Accidents happen in all technologies; they're just much more dispersed and less detectable long term than radiation. To the poster who said the Fukushima residents could "never return", consider this:
http://www.pcf.city.hiroshima.jp/kids/KPSH_E/hiroshima_e/sadako_e/subcontents_e/15fukkou_1_e.html
Perhaps the real subject of discussion should be our modern near-pathological avoidance of any risk whatsoever (as if that were possible). Low level radiation is (a) universal, and (b) a very small cancer risk. The more foam-at-the-mouth estimates of the deaths from both Chernobyl and Fukushima result from misapplying the Linear No-Threshold (LNT) hypothesis at very low doses to enormous populations. Almost nothing else in toxicology works that way.
Considering cost, the cost of nuclear is almost entirely the initial capital investment (same as for wind, solar and hydro). What drives that up is not technology, but political opposition from groups who have become adept at using the legal system for obstruction.

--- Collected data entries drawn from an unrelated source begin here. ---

-- ==== Sys2Proof/Certificates/Slice0/Obligations.lean ====
section
/-! DEFINITION. The statements for the provers. Each docstring names the spec's rule it formalises; a rule number without a file
name is of spec/ as a whole. `Yields`, `EndsBlock`, `Raises`, `EntersError`, `HasBits`, `HasRoom` and the other words are defined in
Sys2Proof/Safety.lean. A frame is always an equation `t = { s with … }`: every field that is not named keeps its value, and
`Appended` says it of every byte of `OUT`. -/

open Sys2Proof Sys2Proof.Machine

/-! ### Reset, the host's port -/

/-- R57, R350: what reset leaves in every register, whatever state it is asserted in and whatever the memories then hold (R351);
`State.reset` is such a state. -/
def Obligations.ResetRegisters : Prop :=
  ∀ (m out : Memory) (fixll clt ll dt : DecodeTable) (s : State),
    let r := hostReset m out fixll clt ll dt s
    r.mode = .idle ∧ r.err = none ∧ r.bfinal = false ∧ r.bitpos = 0 ∧ r.startBitpos = 0 ∧ r.inSize = 0 ∧ r.outLen = 0 ∧
      r.fixedValid = false ∧ r.dynValid = false ∧ status r = 0 ∧ r.cfg = s.cfg ∧
      (r.inMem = m ∧ r.outMem = out ∧ r.tblFixll = fixll ∧ r.tblClt = clt ∧ r.tblLl = ll ∧ r.tblDt = dt) ∧
      ∃ m' o a b c d, State.reset = hostReset m' o a b c d State.reset

/-- The invariant holds after reset, for any tables and any contents of `IN` and `OUT` (R351) in canonical form; in particular of
`State.reset`. -/
def Obligations.ResetHasInvariant : Prop :=
  Inv State.reset ∧
    ∀ (m out : Memory) (fixll clt ll dt : DecodeTable) (s : State), Memory.wf m = true → memBelow s.cfg.inMax m = true →
      Memory.wf out = true → outWithin s.cfg out = true → Inv (hostReset m out fixll clt ll dt s)

/-- The host's writes keep the invariant (R50, R51, R353, R360). -/
def Obligations.HostWritesKeepInvariant : Prop :=
  ∀ (s t : State) (r : HostReg) (v a : Nat) (b : Byte), Inv s →
    (hostWriteReg r v s = .next t → Inv t) ∧ (hostWriteIn a b s = .next t → Inv t)

/-- R353, R51: `START` on a halted core, with nothing else changed; no effect while running or when bit 0 is clear; a start too near
the end of the input fails at the first step (the spec's derivation). -/
def Obligations.StartBeginsRun : Prop :=
  ∀ (s : State) (v : Nat),
    (s.mode.running = false → v % 2 = 1 →
      hostWriteReg .ctrl v s =
        .next { s with
          mode := .readBlockHeader, err := none, bfinal := false, dynValid := false, bitpos := s.startBitpos, outLen := 0 }) ∧
    (s.mode.running = true ∨ v % 2 = 0 → hostWriteReg .ctrl v s = .next s) ∧
    (8 * s.inSize < s.startBitpos + 3 → step (start s) = .next (raise (start s) .truncatedStream))

/-- R50, R53: what the six registers read as, and what a host write does while the core is halted; a write while running is none of the
host's moves (R360, U4 of 93_implementation_defined.md; log entry 13). That the reads of `CTRL`, `IN_SIZE` and `START_BITPOS` hold while
running too is the model's choice (log entry 25). R41, R56, R360, R78 of 20_memory.md: a host read of a byte of `OUT` while halted
answers the byte `OUT` holds and changes nothing; below `OUT_LEN` of a run that is `Done` it is the byte the host observes there
(R53, R362; elsewhere log entry 14). An address `OUT` does not have faults (log entry 13). -/
def Obligations.HostPortMap : Prop :=
  ∀ (s : State) (v a : Nat) (b : Byte),
    ((List.range 7).map (fun n => (hostRegOf n).map (fun r => hostReadReg r s)) =
      [some 0, some (status s).toNat, some s.inSize, some s.startBitpos, some s.bitpos, some s.outLen, none]) ∧
    (s.mode.running = false →
      (v ≤ s.cfg.inMax → 8 * v < 2 ^ s.cfg.counterWidth → hostWriteReg .inSize v s = .next { s with inSize := v }) ∧
      (v < 2 ^ s.cfg.counterWidth → hostWriteReg .startBitpos v s = .next { s with startBitpos := v }) ∧
      (a < s.cfg.inMax → ∃ t, hostWriteIn a b s = .next t ∧ t = { s with inMem := t.inMem } ∧
        (Memory.wf s.inMem = true → inRead t a = b) ∧ ∀ x, x ≠ a → inRead t x = inRead s x)) ∧
    (s.mode.running = true →
      hostWriteReg .inSize v s = .refused .hostWriteWhileRunning ∧
      hostWriteReg .startBitpos v s = .refused .hostWriteWhileRunning ∧
      hostWriteIn a b s = .refused .hostWriteWhileRunning ∧
      hostReadOut a s = .refused .hostReadOutWhileRunning) ∧
    (s.mode.running = false → outHas s.cfg a = true →
      hostReadOut a s = .next (outRead s a) ∧ (s.mode = .done → a < s.outLen → (observe s).out[a]? = some (outRead s a))) ∧
    (s.mode.running = false → outHas s.cfg a = false → hostReadOut a s = .fault .outAddressOutOfRange) ∧
    (outHas s.cfg a = false ↔ ∃ cap, s.cfg.outCap = some cap ∧ cap ≤ a)

/-- R52, R31, R310: the composition of `STATUS`, the encoding of `STATE`, and the code of every error. -/
def Obligations.StatusComposition : Prop :=
  (∀ s : State, (status s).extractLsb' 0 3 = modeNumber s.mode ∧ (status s).getLsbD 3 = s.bfinal ∧
    (status s).extractLsb' 4 4 = errValue s.err) ∧
  [Mode.idle, .readBlockHeader, .stored, .fixedHuffman, .dynamicHuffman, .done, .error].map (fun m => (modeNumber m).toNat) =
    [0, 1, 2, 3, 4, 5, 6] ∧
  [none, some ErrCode.invalidMagic, some .invalidCodeLengthTable, some .corruptHuffmanCode, some .invalidBlockType,
      some .unsupportedDynamicHuffman, some .invalidLengthCode, some .invalidDistanceCode, some .truncatedStream,
      some .trailerMissing, some .distanceBeyondOutput, some .outputCapacityExceeded].map (fun e => (errValue e).toNat) =
    List.range 12

/-- R290: the container checks in their order, and the header of a file without optional fields (R292, R296: the payload begins at
byte 10), whose trailer is its last eight bytes (R295). -/
def Obligations.GzipHeaderChecks : Prop :=
  ∀ F : List Byte,
    (F.length < 3 ∨ F.take 3 ≠ [0x1f, 0x8b, 0x08] → gzipParse F = .error .invalidMagic) ∧
    (F.take 3 = [0x1f, 0x8b, 0x08] → F.length < 18 → gzipParse F = .error .trailerMissing) ∧
    (F.take 3 = [0x1f, 0x8b, 0x08] → 18 ≤ F.length → (F.getD 3 0) &&& 0x1e = 0 →
      gzipParse F = .ok ⟨none, none, 10, fileLe F (F.length - 8) 4, fileLe F (F.length - 4) 4⟩)

/-! ### The step -/

/-- R200, R201, R203, R204, R261, R265: what a step executes. The header, the window or the decoded symbol at the cursor is decoded
by the opcode table and executed; nothing is added around it. R182, R184, R188, R331 (c): a symbol that cannot be decoded raises,
`TruncatedStream` at the strict peek before anything, else `CorruptHuffmanCode`. A halted machine stands still (log entry 2). -/
def Obligations.StepRunsDecoded : Prop :=
  ∀ (s : State) (i : Instr) (x : Latches) (sym len : Nat),
    (s.mode = .readBlockHeader → HasBits s 3 → decode .blkhdr x (field s s.bitpos 3) = .ok i → step s = exec i s) ∧
    (s.mode = .stored → step s = exec .storedBody s) ∧
    (s.mode = .fixedHuffman → s.tblFixll = fixedTable → HasBits s 16 →
      decode .fixll x (windowAt s s.bitpos) = .ok i → step s = exec i s) ∧
    (s.mode = .dynamicHuffman → s.dynValid = false → step s = exec .dynhdr s) ∧
    (s.mode = .dynamicHuffman → s.dynValid = true → HasBits s 16 →
      decodeWindow s.tblLl (windowAt s s.bitpos) = .ok (sym, len) → decode .llsym ⟨len, x.length, x.q⟩ sym = .ok i →
      step s = exec i s) ∧
    (s.mode = .fixedHuffman ∨ (s.mode = .dynamicHuffman ∧ s.dynValid = true) → ¬ HasBits s 16 →
      step s = .next (raise s .truncatedStream)) ∧
    (s.mode = .fixedHuffman → HasBits s 16 → ∀ e, decodeWindow s.tblFixll (windowAt s s.bitpos) = .error e →
      e = .corruptHuffmanCode ∧ step s = .next (raise s .corruptHuffmanCode)) ∧
    (s.mode = .dynamicHuffman → s.dynValid = true → HasBits s 16 →
      ∀ e, decodeWindow s.tblLl (windowAt s s.bitpos) = .error e →
        e = .corruptHuffmanCode ∧ step s = .next (raise s .corruptHuffmanCode)) ∧
    (s.mode.running = false → step s = .next s)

If you've read this far, take a look at a talk I gave back in the spring (yes, post-Fukushima) called "A Rational Environmentalist's Guide to Nuclear Power": http://www.scribd.com/doc/54904454
Considering cost, the cost of nuclear is almost entirely the initial capital investment
Decommissioning.
waste disposal
far higher than the cost of building the reactors - an open ended unknown cost
over the population of the planet means many many deathsa very small cancer risk.
Edukator - MemberDoes the site you took 16 000kWh from give a break down including domestic hot wter and heating? Because sites I've seen that give typical domestic gas consumption of 16-20 000 kWh generally attribute about 4 000 to domestic hot water.
My usage in the last year was about 7000kwh gas, used for central heating and hot water. And electricty was around 4600kwh used for lighting, power points, cooker and general house hold electronics.
This cost me about £600 in leccy and £600 in gas, so it was under £1200 total.